Saturday, July 26, 2008

God v. My Libido

When you read this, assuming all has gone to plan, I will be sitting in a pew at a Baptist Church, awaiting the o'erhasty marriage of a young woman to a young man.

Why o'erhasty you ask? Well first, I saw Hamlet last weekend:

...He tells me, my dear Gertrude, he hath found
The head and source of all your son's distemper.

I doubt it is no other but the main,
His father's death and our o'erhasty marriage.
I like the word, and I like to give the PTGHWAC to Shakespeare when I think of it.

Second, the young lady in question is 20, her boyfriend one year older, and she is not yet done school. In fact, she has at least three years left to complete her degree if my latest intelligence is correct.

Third, I don't think the two are that well suited to each other. They're small town, but she wants more (sometimes), and he's cool with living in Hicksville. They're both naive, they're both kinda smart (but not really in any useful way), and they're both terribly immature.

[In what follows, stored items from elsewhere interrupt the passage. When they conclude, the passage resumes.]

-- ==== Sys2Proof/Machine/InputCommands.lean ====
section
/-! DEFINITION. The commands of the discrete inputs and of the status timer: LINE_CHANGE, FILTER_TIMER_EXPIRY,
SUPPLY_SENSE_CHANGE, LOW_EVENT, RESTORE_EVENT and STATUS_TIMER_EXPIRY. -/

namespace Sys2Proof.Machine

/-! ## The input filters (R137) -/

/-- A change of a watched line starts a candidate with its timer, or withdraws the candidate. -/
def watchLine (now : Time) (time : Nat) (level : Level) (f : InputFilter) : InputFilter :=
  if level = f.accepted then { f with line := level, candidate := none, timer := none }
  else { f with line := level, candidate := some level, timer := some (later now time) }

/-- A line changes. The filters watch from acceptance on; a level the line already has is no change. -/
def changeLine (l : LineId) (level : Level) (s : State) : State :=
  let f := s.filters.get l
  if level = f.line then s
  else
    match s.params with
    | none => { s with filters := s.filters.set l { f with line := level } }
    | some p => { s with filters := s.filters.set l (watchLine s.now (p.filterTime.get l) level f) }

/-- LINE_CHANGE (R137). -/
def execLineChange (t : Time) (l : LineId) (level : Level) (s : State) : Host.Outcome State Fault Refusal :=
  .next (event t (changeLine l level) s)

/-- The accepted change of a line is handed on: HOLD to the mode controller, a MARK rise to the report unit. -/
def handAccepted (l : LineId) (level : Level) (s : State) : State :=
  match l, level with
  | .hold, .active => fadeCause s
  | .hold, .inactive => s
  | .mark, .active => takeTrigger .mark s
  | .mark, .inactive => s

/-- The candidate becomes the accepted level. -/
def acceptLevel (l : LineId) (level : Level) (s : State) : State :=
  { s with filters :=
      s.filters.set l { s.filters.get l with accepted := level, candidate := none, timer := none } }

/-- The filter timer of a line expires, when it is due. -/
def expireFilter (l : LineId) (s : State) : State :=
  if timerDue s.now (s.filters.get l).timer then
    match (s.filters.get l).candidate with
    | none => s
    | some level => handAccepted l level (acceptLevel l level s)
  else s

/-- FILTER_TIMER_EXPIRY (R137). -/
def execFilterTimerExpiry (t : Time) (l : LineId) (s : State) : Host.Outcome State Fault Refusal :=
  .next (event t (expireFilter l) s)

/-! ## The supply monitor (R138) -/

/-- A timer that runs while a condition holds: it starts when the condition begins and stops when it ends. -/
def runWhile (holds : Bool) (now : Time) (delay : Nat) (timer : Option Time) : Option Time :=
  if holds then (match timer with | none => some (later now delay) | some d => some d) else none

/-- The supply sense shows a level: the low timer runs while it is below 8.5 V and the judgement OK, the restore timer while it
is above 9.5 V and the judgement LOW. -/
def senseSupply (level : SupplyLevel) (s : State) : State :=
  { s with
    supply.sense := level
    supply.lowTimer :=
      runWhile (s.supply.judgement == .ok && level == .below) s.now Config.lowDelay s.supply.lowTimer
    supply.restoreTimer :=
      runWhile (s.supply.judgement == .low && level == .above) s.now Config.restoreDelay s.supply.restoreTimer }

/-- SUPPLY_SENSE_CHANGE (R138). -/
def execSupplySenseChange (t : Time) (level : SupplyLevel) (s : State) : Host.Outcome State Fault Refusal :=
  .next (event t (senseSupply level) s)

/-- The monitor judges the supply LOW. -/
def judgeLow (s : State) : State :=
  { s with
    supply.judgement := .low
    supply.flag := true
    supply.reportedMark := none
    supply.lowTimer := none
    supply.restoreTimer := runWhile (s.supply.sense == .above) s.now Config.restoreDelay none }

/-- The low event, when the low timer is due (R138, R140). -/
def takeLowEvent (s : State) : State :=
  if s.supply.judgement = .ok ∧ timerDue s.now s.supply.lowTimer then tellLow (judgeLow s) else s

/-- LOW_EVENT (R140). -/
def execLowEvent (t : Time) (s : State) : Host.Outcome State Fault Refusal := .next (event t takeLowEvent s)

/-- The monitor judges the supply OK. -/
def judgeRestored (s : State) : State :=
  { s with
    supply.judgement := .ok
    supply.restoreTimer := none
    supply.lowTimer := runWhile (s.supply.sense == .below) s.now Config.lowDelay none }

/-- The restore event, when the restore timer is due (R138, R141, R142). -/
def takeRestoreEvent (s : State) : State :=
  if s.supply.judgement = .low ∧ timerDue s.now s.supply.restoreTimer then tellRestored (judgeRestored s) else s

/-- RESTORE_EVENT (R142). -/
def execRestoreEvent (t : Time) (s : State) : Host.Outcome State Fault Refusal := .next (event t takeRestoreEvent s)

/-! ## The status timer (R167) -/

/-- The status period in force (R163, R167). -/
def statusPeriod (s : State) : Nat := if parameterFailure s then Config.failurePeriod else s.par.statusPeriod

/-- The status timer expires, when it is due: a STATUS is placed, and the next expiry is one period after this one. -/
def expireStatusTimer (s : State) : State :=
  match s.report.statusTimer with
  | none => s
  | some d =>
    if reached s.now d then placeStatus false { s with report.statusTimer := some (later d (statusPeriod s)) } else s

/-- STATUS_TIMER_EXPIRY (R167). -/
def execStatusTimerExpiry (t : Time) (s : State) : Host.Outcome State Fault Refusal :=
  .next (event t expireStatusTimer s)

end Sys2Proof.Machine
end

And finally, they are, in essence, marrying themselves, which amplifies their weaknesses, and adds little to their strengths.

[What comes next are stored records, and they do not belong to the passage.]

-- ==== Sys2Proof/Certificates/Slice0/Obligations.lean ====
section
/-! DEFINITION. The statements for the provers. Where a statement gives the next state as `{ s with … }`, everything not named
there is unchanged; where it gives it through `sameButReports`, everything not named there is unchanged but for what the report
unit writes at the end of every event (`State.unreported`). -/

open Sys2Proof Sys2Proof.Machine

/-! ## The queue of commands -/

/-- A step runs the command at the front of the queue with the queue's rest; on an empty queue the block idles (the model's own
choice, log entry 2). -/
def Obligations.StepRunsFrontCommand : Prop :=
  ∀ s : State,
    (∀ c rest, s.pending = c :: rest → step s = exec c { s with pending := rest }) ∧ (s.pending = [] → step s = .next s)

/-- Every command completes in every state and leaves the waiting commands alone; once a block is accepted or START has failed,
only POWER_ON_RESET changes the parameters and the recognition table (R24, R165). That a command completes where its event cannot
fall, moving the clock alone, is the model's choice (log entry 11), and so is the queue of waiting commands (log entry 2). -/
def Obligations.EveryCommandAnswersNext : Prop :=
  ∀ (c : Instr) (s : State), ∃ u, exec c s = .next u ∧ u.pending = s.pending ∧
    (c ≠ .powerOnReset → s.port.reading = false → u.params = s.params ∧ u.recognition = s.recognition)

/-! ## Reset and START -/

/-- The machine after reset holds the values that the rules of each block give, and POWER_ON_RESET returns every block to them
from any state; the input lines and the supply sense stand as they are (R131, R7; that a reset leaves the pins alone is the
model's choice, log entry 3, and so is the phase of the bus it leaves, log entry 32). -/
def Obligations.ResetReturnsEveryBlockToItsStart : Prop :=
  State.reset.AfterReset ∧
    ∀ s : State, ∃ u, exec .powerOnReset s = .next u ∧ u.AfterReset ∧ u.pending = s.pending ∧ u.supply.sense = s.supply.sense ∧
      (∀ l, (u.filters.get l).line = (s.filters.get l).line) ∧
      u.link.bus = if s.link.transmitting = none then s.link.bus else .aborted

/-- A block holds its parameters in the word order of section 9.7 (`Params.readFrom`), and is accepted by four checks and no
other: format 1 and length 96 in word 0, a sum of its 96 words that is 0 modulo 65 536, every field in its range of section 10.4,
and the parameters that a consistency check pairs in agreement (R162). An accepted block ends START in DOZING while the supply
judgement is OK, and in SUPPLY HALTED while it is LOW: the parameters, the recognition table with the lengths that R24 fixes, the
streams, the DRIVELINE row, the AXLE cells, the link identity and the status timer are set, and the filters begin to watch, a line
at ACTIVE counting as a change (R132, R137, R164). The words are those that the 192 bytes spell, the high byte of each first
(R161). Every alert condition is weighed, and a leading alert gets its ALERT (R170, R171); that this ALERT is placed once the link
is ACTIVE, and so is taken and stands in its mailbox, is the model's reading (log entry 18). -/
def Obligations.AcceptedBlockEndsStart : Prop :=
  (∀ (words : List Word16) (p : Params), words.length = 96 → blockParams words = p →
    p.readFrom words ∧
      (blockAccepted words = true ↔
        (wordAt words 0 / 256 = 1 ∧ wordAt words 0 % 256 = 96) ∧ (words.map fun w => w.toNat).sum % 65536 = 0 ∧ p.InRange ∧
          p.Agree)) ∧
  ∀ (s : State) (t : Time) (bytes : List (BitVec 8)) (words : List Word16) (p : Params),
    s.StartSound → s.AlertsFollow → s.port.reading = true → words.length = 96 → bytes.length = 192 →
    (∀ k, k < 96 → words.getD k 0 = bytes.getD (2 * k) 0 ++ bytes.getD (2 * k + 1) 0) →
    blockAccepted words = true → blockParams words = p →
    ∃ u, exec (.readAttemptEnd t bytes) s = .next u ∧
      u.modes.mode = (if s.supply.judgement = .ok then .dozing else .supplyHalted) ∧ u.modes.cause = .none ∧
      u.port = { attempts := s.port.attempts, reading := false, sent := [] } ∧ u.params = some p ∧
      u.recognition.map (fun e => (e.role, e.station, e.kind)) = p.roles.map (fun e => (e.role, e.station, e.kind)) ∧
      u.recognition.map (fun e => e.expectedLength) = [3, 6, 6, 2, 2, 3, 1, 2, 1] ∧
      (∀ i, (u.streams.get i).role = some (.stream i) ∧ (u.streams.get i).window = some (p.windows.get i) ∧
        (u.streams.get i).state = .unheard) ∧
      (∀ a, u.table.driveline.get a = some { ceiling := p.drivelineSolo.get a, floor := -(p.drivelineSolo.get a) } ∧
        u.table.axle.get a = some { ceiling := 0, floor := 0 }) ∧
      (∀ l, ((s.filters.get l).line = .inactive → u.filters.get l = s.filters.get l) ∧
        ((s.filters.get l).line = .active → u.filters.get l =
          { line := .active, accepted := (s.filters.get l).accepted, candidate := some .active,
            timer := some (later t (p.filterTime.get l)) })) ∧
      u.AlertsFollow ∧ (∀ i, u.report.alerts.get i ≠ .noted) ∧
      (∀ i, u.report.leading = some i → ∃ f raised noted, u.link.mailboxes.alert = some f ∧
        f.content = .alert i.number (BitVec.ofNat 8 (p.ranks.get i)) raised noted) ∧
      u.link.state = .active ∧ u.link.identity = some { station := p.ownStation, classes := p.classes } ∧
      u.link.quiet = decide (s.supply.judgement ≠ .ok) ∧
      u.report.statusTimer = some (later t p.statusPeriod) ∧ u.report.placement = s.report.placement + 1 ∧
      u.records.power = { discharge := p.fallbackDischarge, charge := p.fallbackCharge } ∧
      u.intake = [] ∧ u.exception = s.exception ∧ u.report.counters.badChecks = s.report.counters.badChecks ∧
      u.issuer = s.issuer ∧ u.engine.timer = none ∧ u.engine.flight = s.engine.flight ∧ u.grip = s.grip ∧
      u.supply.judgement = s.supply.judgement ∧ u.supply.flag = s.supply.flag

And though I am related to one of them (I shan't tell you which), this isn't sour grapes, or the proprietary reaction that you sometimes get when family gets married. I just don't really think this is a good idea. I won't stand up when (if) the pastor asks, but I have my doubts. In fact, I'm watching another o'erhasty marriage go through a rough time, and it doesn't bode well for the newlyweds.

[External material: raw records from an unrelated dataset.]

@[simp] theorem restartLink_pending (s : State) : (restartLink s).pending = s.pending := rfl
@[simp] theorem restartLink_now (s : State) : (restartLink s).now = s.now := rfl
@[simp] theorem restartLink_draws (s : State) : (restartLink s).draws = s.draws := rfl
@[simp] theorem restartLink_params (s : State) : (restartLink s).params = s.params := rfl
@[simp] theorem restartLink_port (s : State) : (restartLink s).port = s.port := rfl
@[simp] theorem restartLink_recognition (s : State) : (restartLink s).recognition = s.recognition := rfl
@[simp] theorem restartLink_intake (s : State) : (restartLink s).intake = s.intake := rfl
@[simp] theorem restartLink_streams (s : State) : (restartLink s).streams = s.streams := rfl
@[simp] theorem restartLink_records (s : State) : (restartLink s).records = s.records := rfl
@[simp] theorem restartLink_table (s : State) : (restartLink s).table = s.table := rfl
@[simp] theorem restartLink_engine (s : State) : (restartLink s).engine = s.engine := rfl
@[simp] theorem restartLink_grip (s : State) : (restartLink s).grip = s.grip := rfl
@[simp] theorem restartLink_issuer (s : State) : (restartLink s).issuer = s.issuer := rfl
@[simp] theorem restartLink_axles (s : State) : (restartLink s).axles = s.axles := rfl
@[simp] theorem restartLink_modes (s : State) : (restartLink s).modes = s.modes := rfl
@[simp] theorem restartLink_filters (s : State) : (restartLink s).filters = s.filters := rfl
@[simp] theorem restartLink_supply (s : State) : (restartLink s).supply = s.supply := rfl
@[simp] theorem restartLink_exception (s : State) : (restartLink s).exception = s.exception := rfl
@[simp] theorem restartLink_report (s : State) : (restartLink s).report = s.report := rfl

@[simp] theorem acceptLevel_pending (l : LineId) (v : Level) (s : State) : (acceptLevel l v s).pending = s.pending := rfl
@[simp] theorem acceptLevel_now (l : LineId) (v : Level) (s : State) : (acceptLevel l v s).now = s.now := rfl
@[simp] theorem acceptLevel_draws (l : LineId) (v : Level) (s : State) : (acceptLevel l v s).draws = s.draws := rfl
@[simp] theorem acceptLevel_params (l : LineId) (v : Level) (s : State) : (acceptLevel l v s).params = s.params := rfl
@[simp] theorem acceptLevel_port (l : LineId) (v : Level) (s : State) : (acceptLevel l v s).port = s.port := rfl
@[simp] theorem acceptLevel_link (l : LineId) (v : Level) (s : State) : (acceptLevel l v s).link = s.link := rfl
@[simp] theorem acceptLevel_recognition (l : LineId) (v : Level) (s : State) :
    (acceptLevel l v s).recognition = s.recognition := rfl
@[simp] theorem acceptLevel_intake (l : LineId) (v : Level) (s : State) : (acceptLevel l v s).intake = s.intake := rfl
@[simp] theorem acceptLevel_streams (l : LineId) (v : Level) (s : State) : (acceptLevel l v s).streams = s.streams := rfl
@[simp] theorem acceptLevel_records (l : LineId) (v : Level) (s : State) : (acceptLevel l v s).records = s.records := rfl
@[simp] theorem acceptLevel_table (l : LineId) (v : Level) (s : State) : (acceptLevel l v s).table = s.table := rfl
@[simp] theorem acceptLevel_engine (l : LineId) (v : Level) (s : State) : (acceptLevel l v s).engine = s.engine := rfl
@[simp] theorem acceptLevel_grip (l : LineId) (v : Level) (s : State) : (acceptLevel l v s).grip = s.grip := rfl
@[simp] theorem acceptLevel_issuer (l : LineId) (v : Level) (s : State) : (acceptLevel l v s).issuer = s.issuer := rfl
@[simp] theorem acceptLevel_axles (l : LineId) (v : Level) (s : State) : (acceptLevel l v s).axles = s.axles := rfl
@[simp] theorem acceptLevel_modes (l : LineId) (v : Level) (s : State) : (acceptLevel l v s).modes = s.modes := rfl
@[simp] theorem acceptLevel_supply (l : LineId) (v : Level) (s : State) : (acceptLevel l v s).supply = s.supply := rfl
@[simp] theorem acceptLevel_exception (l : LineId) (v : Level) (s : State) :
    (acceptLevel l v s).exception = s.exception := rfl
@[simp] theorem acceptLevel_report (l : LineId) (v : Level) (s : State) : (acceptLevel l v s).report = s.report := rfl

So why are they getting married, you ask?

Pure and simple. I'll bet they're horny as hell, and they simply can't wait to fuck.

So why don't they fuck? Because they're Baptists.

Baptists carry around a lot of sexual baggage. A lot of baggage in general, but most of it is related in some way to crotches. I was led to believe not that the original sin was disobedience, but fucking. Seriously. And I went to this church when I was young.

I've said before that my atheism is pretty emotional, rather than logical, and this is a good example. I often felt bad about my penis, about playing with it, about wanting to use it for more than pissing, about erections, about the unnatural desires (I honestly thought they were unnatural!) it engendered. For me sex was supposed to be a necessary evil, and it was the Devil, not God, that made it feel so good.

Yeah, I know. It's pretty messed up.

But I'm out of the woods now. My libido weathered the storms, survived the scarring, and is healthy and happy. My penis is relatively unscathed. In short, I like to fuck.

I never could understand a god that would make people essentially fall from grace as soon as they reached puberty.

Good luck, kids. You're going to need it.